-- ==== Sys2Proof/Decode.lean ====
section
/-!
DEFINITION. Decode.lean: the commands that words spell. No row of the table gives its command bits: the commands are
register accesses, messages, frames and events, which carry their operands themselves, and the instructions of the
instruction set are decoded from the words of a unit's code (Machine/Insn.lean). So no word spells a command.
-/
namespace Sys2Proof

/-- The command that a word spells by the table's bits: none, for no row has bits. -/
def decodeTableWord (_nbits _w : Nat) : Option Instr := none

end Sys2Proof
end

◆ WHAT THE TASK ASKS
Copy each line of the listing that contains the string "words".

◆ SOLUTION TO THIS EXERCISE
DEFINITION. Decode.lean: the commands that words spell. No row of the table gives its command bits: the commands are
instruction set are decoded from the words of a unit's code (Machine/Insn.lean). So no word spells a command.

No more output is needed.